-- ==== Sys2Proof/Laws/Closure.lean ====
section
/-! SUPPORT. The hysteresis closure (R192): what one pass adds, that the closure is a fixed point of it reached within
its fuel, and that it holds nothing but what promotion yields. -/

namespace Sys2Proof.Machine

variable {w count : Nat} {weak : Nat → Bool}

/-- What one pass leaves: the members, and every weak pixel next to a member. -/
theorem mem_edgePass {edges : List Nat} {n : Nat} :
    n ∈ edgePass w count weak edges ↔
      n < count ∧ (n ∈ edges ∨ (weak n = true ∧ ∃ m ∈ edges, adjacent8 w n m = true)) := by
  simp [edgePass]

/-- A set of pixels as the list of its indices in rising order. -/
def IsPixelSet (count : Nat) (edges : List Nat) : Prop := edges = (List.range count).filter edges.contains

theorem isPixelSet_filter (p : Nat → Bool) : IsPixelSet count ((List.range count).filter p) := by
  unfold IsPixelSet
  refine List.filter_congr fun n hn => ?_
  rw [Bool.eq_iff_iff]
  simp only [List.contains_iff_mem, List.mem_filter]
  exact ⟨fun h => ⟨hn, h⟩, fun h => h.2⟩

theorem isPixelSet_edgePass (edges : List Nat) : IsPixelSet count (edgePass w count weak edges) :=
  isPixelSet_filter _

theorem lt_of_mem_isPixelSet {edges : List Nat} (h : IsPixelSet count edges) {n : Nat} (hn : n ∈ edges) : n < count := by
  rw [h] at hn
  exact List.mem_range.1 (List.mem_filter.1 hn).1

theorem length_le_of_isPixelSet {edges : List Nat} (h : IsPixelSet count edges) : edges.length ≤ count := by
  rw [h]
  exact (List.length_filter_le _ _).trans_eq List.length_range

/-- A pixel set inside another is a sublist of it, so equal to it when no shorter. -/
theorem eq_of_subset_of_length {e f : List Nat} (he : IsPixelSet count e) (hf : IsPixelSet count f) (hs : e ⊆ f)
    (hl : f.length ≤ e.length) : e = f := by
  have hsub : e.Sublist f := by
    rw [he, hf]
    refine List.monotone_filter_right _ fun n hn => ?_
    simp only [List.contains_iff_mem] at hn ⊢
    exact hs hn
  exact hsub.eq_of_length_le hl

theorem subset_edgePass {edges : List Nat} (h : IsPixelSet count edges) : edges ⊆ edgePass w count weak edges :=
  fun _ hn => mem_edgePass.2 ⟨lt_of_mem_isPixelSet h hn, .inl hn⟩

/-- With enough fuel the closure is a fixed point of the pass: no further pixel is promoted (R192, R135). -/
theorem edgePass_edgeClosure {fuel : Nat} {edges : List Nat} (h : IsPixelSet count edges)
    (hf : count < edges.length + fuel) :
    edgePass w count weak (edgeClosure w count weak fuel edges) = edgeClosure w count weak fuel edges := by
  induction fuel generalizing edges with
  | zero => have := length_le_of_isPixelSet h; omega
  | succ fuel ih =>
    unfold edgeClosure
    dsimp only
    split
    · assumption
    · rename_i hne
      refine ih (isPixelSet_edgePass _) ?_
      have hlt : edges.length < (edgePass w count weak edges).length := by
        by_contra hge
        exact hne (eq_of_subset_of_length h (isPixelSet_edgePass _) (subset_edgePass h) (by omega)).symm
      omega

theorem subset_edgeClosure {fuel : Nat} {edges : List Nat} (h : IsPixelSet count edges) :
    edges ⊆ edgeClosure w count weak fuel edges := by
  induction fuel generalizing edges with
  | zero => exact fun _ hn => hn
  | succ fuel ih =>
    unfold edgeClosure
    dsimp only
    split
    · exact fun _ hn => hn
    · exact fun n hn => ih (isPixelSet_edgePass _) (subset_edgePass h hn)

theorem isPixelSet_edgeClosure {fuel : Nat} {edges : List Nat} (h : IsPixelSet count edges) :
    IsPixelSet count (edgeClosure w count weak fuel edges) := by
  induction fuel generalizing edges with
  | zero => exact h
  | succ fuel ih =>
    unfold edgeClosure
    dsimp only
    split
    · exact h
    · exact ih (isPixelSet_edgePass _)

/-- What holds of the members and passes to a weak pixel next to one holds of the whole closure. -/
theorem edgeClosure_induction {P : Nat → Prop} {fuel : Nat} {edges : List Nat} (h0 : ∀ n ∈ edges, P n)
    (hs : ∀ n m, n < count → weak n = true → adjacent8 w n m = true → P m → P n) :
    ∀ n ∈ edgeClosure w count weak fuel edges, P n := by
  induction fuel generalizing edges with
  | zero => exact h0
  | succ fuel ih =>
    unfold edgeClosure
    dsimp only
    split
    · exact h0
    · refine ih fun n hn => ?_
      obtain ⟨hlt, hn | ⟨hw, m, hm, ha⟩⟩ := mem_edgePass.1 hn
      · exact h0 n hn
      · exact hs n m hlt hw ha (h0 m hm)

/-- Adjacency of indices is adjacency of the pixels' coordinates (R192). -/
theorem adjacent8_iff {n m : Nat} :
    adjacent8 w n m = true ↔
      n ≠ m ∧ n % w ≤ m % w + 1 ∧ m % w ≤ n % w + 1 ∧ n / w ≤ m / w + 1 ∧ m / w ≤ n / w + 1 := by
  simp only [adjacent8, Bool.and_eq_true, decide_eq_true_eq]
  tauto

theorem strongAt_iff (s : State) (n : Nat) :
    s.strongAt n = true ↔ s.threshHigh.toNat ^ 2 ≤ (s.nmsMag2At n).toNat := by
  simp [State.strongAt, pow_two]

theorem weakAt_iff (s : State) (n : Nat) :
    s.weakAt n = true ↔
      s.threshLow.toNat ^ 2 ≤ (s.nmsMag2At n).toNat ∧ (s.nmsMag2At n).toNat < s.threshHigh.toNat ^ 2 := by
  simp [State.weakAt, State.strongAt, pow_two]

/-- R192: the edge set computed by passes is the least set that the rule describes. -/
theorem mem_edgeSet_iff (s : State) {x y : Nat} (hx : x < s.imgW) :
    y * s.imgW + x ∈ s.edgeSet ↔ s.IsEdge x y := by
  have hcan : IsPixelSet s.pixels ((List.range s.pixels).filter s.strongAt) := isPixelSet_filter _
  constructor
  · intro h
    have := edgeClosure_induction (w := s.imgW) (count := s.pixels) (weak := s.weakAt) (fuel := s.pixels + 1)
      (edges := (List.range s.pixels).filter s.strongAt)
      (P := fun n => n < s.imgW * s.imgH ∧ s.IsEdge (n % s.imgW) (n / s.imgW)) ?_ ?_ _ h
    · rw [pixelIndex_mod y hx, pixelIndex_div y hx] at this
      exact this.2
    · intro n hn
      obtain ⟨h1, h2⟩ := List.mem_filter.1 hn
      have hlt : n < s.imgW * s.imgH := List.mem_range.1 h1
      obtain ⟨a, b, c⟩ := pixelIndex_surj hlt
      refine ⟨hlt, .strong a b ?_⟩
      rw [c]
      exact (strongAt_iff s n).1 h2
    · intro n m hn hw ha hm
      have hlt : n < s.imgW * s.imgH := hn
      obtain ⟨a, b, c⟩ := pixelIndex_surj hlt
      have hw := (weakAt_iff s n).1 hw
      obtain ⟨e1, e2, e3, e4, e5⟩ := adjacent8_iff.1 ha
      refine ⟨hlt, .weak a b ?_ ?_ hm.2 ?_ e2 e3 e4 e5⟩
      · rw [c]; exact hw.1
      · rw [c]; exact hw.2
      · intro he
        simp only [Prod.mk.injEq] at he
        apply e1
        rw [← c, ← (pixelIndex_surj hm.1).2.2, he.1, he.2]
  · intro h
    clear hx
    induction h with
    | @strong x y hx hy hs =>
      refine subset_edgeClosure hcan (List.mem_filter.2 ⟨List.mem_range.2 (pixelIndex_lt hx hy), ?_⟩)
      exact (strongAt_iff s _).2 hs
    | @weak x y x' y' hx hy h1 h2 h3 hne a b c d ih =>
      have fix := edgePass_edgeClosure (w := s.imgW) (weak := s.weakAt) (fuel := s.pixels + 1) hcan (by omega)
      show y * s.imgW + x ∈ edgeClosure s.imgW s.pixels s.weakAt (s.pixels + 1) ((List.range s.pixels).filter s.strongAt)
      rw [← fix]
      have hx' : x' < s.imgW := by cases h3 <;> assumption
      refine mem_edgePass.2 ⟨pixelIndex_lt hx hy, .inr ⟨(weakAt_iff s _).2 ⟨h1, h2⟩, _, ih, ?_⟩⟩
      rw [adjacent8_iff, pixelIndex_mod y hx, pixelIndex_div y hx, pixelIndex_mod y' hx', pixelIndex_div y' hx']
      refine ⟨fun he => hne ?_, a, b, c, d⟩
      have e1 := congrArg (· % s.imgW) he
      have e2 := congrArg (· / s.imgW) he
      simp only [pixelIndex_mod y hx, pixelIndex_mod y' hx'] at e1
      simp only [pixelIndex_div y hx, pixelIndex_div y' hx'] at e2
      rw [e1, e2]
/-- What the threshold stage leaves in `BUF_EDGE` (R193). -/
theorem thresholdStage_edgeMap (s : State) : EdgeMapOf s s.thresholdStage := by
  intro x y hx hy
  have hlt := pixelIndex_lt hx hy
  have hif : Buf.base .edge ≤ Buf.base .edge + (y * s.imgW + x) ∧
      Buf.base .edge + (y * s.imgW + x) < Buf.base .edge + s.pixels := ⟨by omega, by unfold State.pixels; omega⟩
  unfold State.sample
  rw [thresholdStage_byte, if_pos hif, Nat.add_sub_cancel_left]
  constructor
  · intro h
    rw [if_pos (List.contains_iff_mem.2 ((mem_edgeSet_iff s hx).2 h))]
    rfl
  · intro h
    rw [if_neg (fun hc => h ((mem_edgeSet_iff s hx).1 (List.contains_iff_mem.1 hc)))]
    rfl

end Sys2Proof.Machine
end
-------------------------
**HOW TO COMPLETE THIS TASK**
Above are some records; copy exactly the lines from the one with "have hx' : x'" through the one with "simp only [pixelIndex_div", both included, and no others.

**ANSWER AREA**
      have hx' : x' < s.imgW := by cases h3 <;> assumption
      refine mem_edgePass.2 ⟨pixelIndex_lt hx hy, .inr ⟨(weakAt_iff s _).2 ⟨h1, h2⟩, _, ih, ?_⟩⟩
      rw [adjacent8_iff, pixelIndex_mod y hx, pixelIndex_div y hx, pixelIndex_mod y' hx', pixelIndex_div y' hx']
      refine ⟨fun he => hne ?_, a, b, c, d⟩
      have e1 := congrArg (· % s.imgW) he
      have e2 := congrArg (· / s.imgW) he
      simp only [pixelIndex_mod y hx, pixelIndex_mod y' hx'] at e1
      simp only [pixelIndex_div y hx, pixelIndex_div y' hx'] at e2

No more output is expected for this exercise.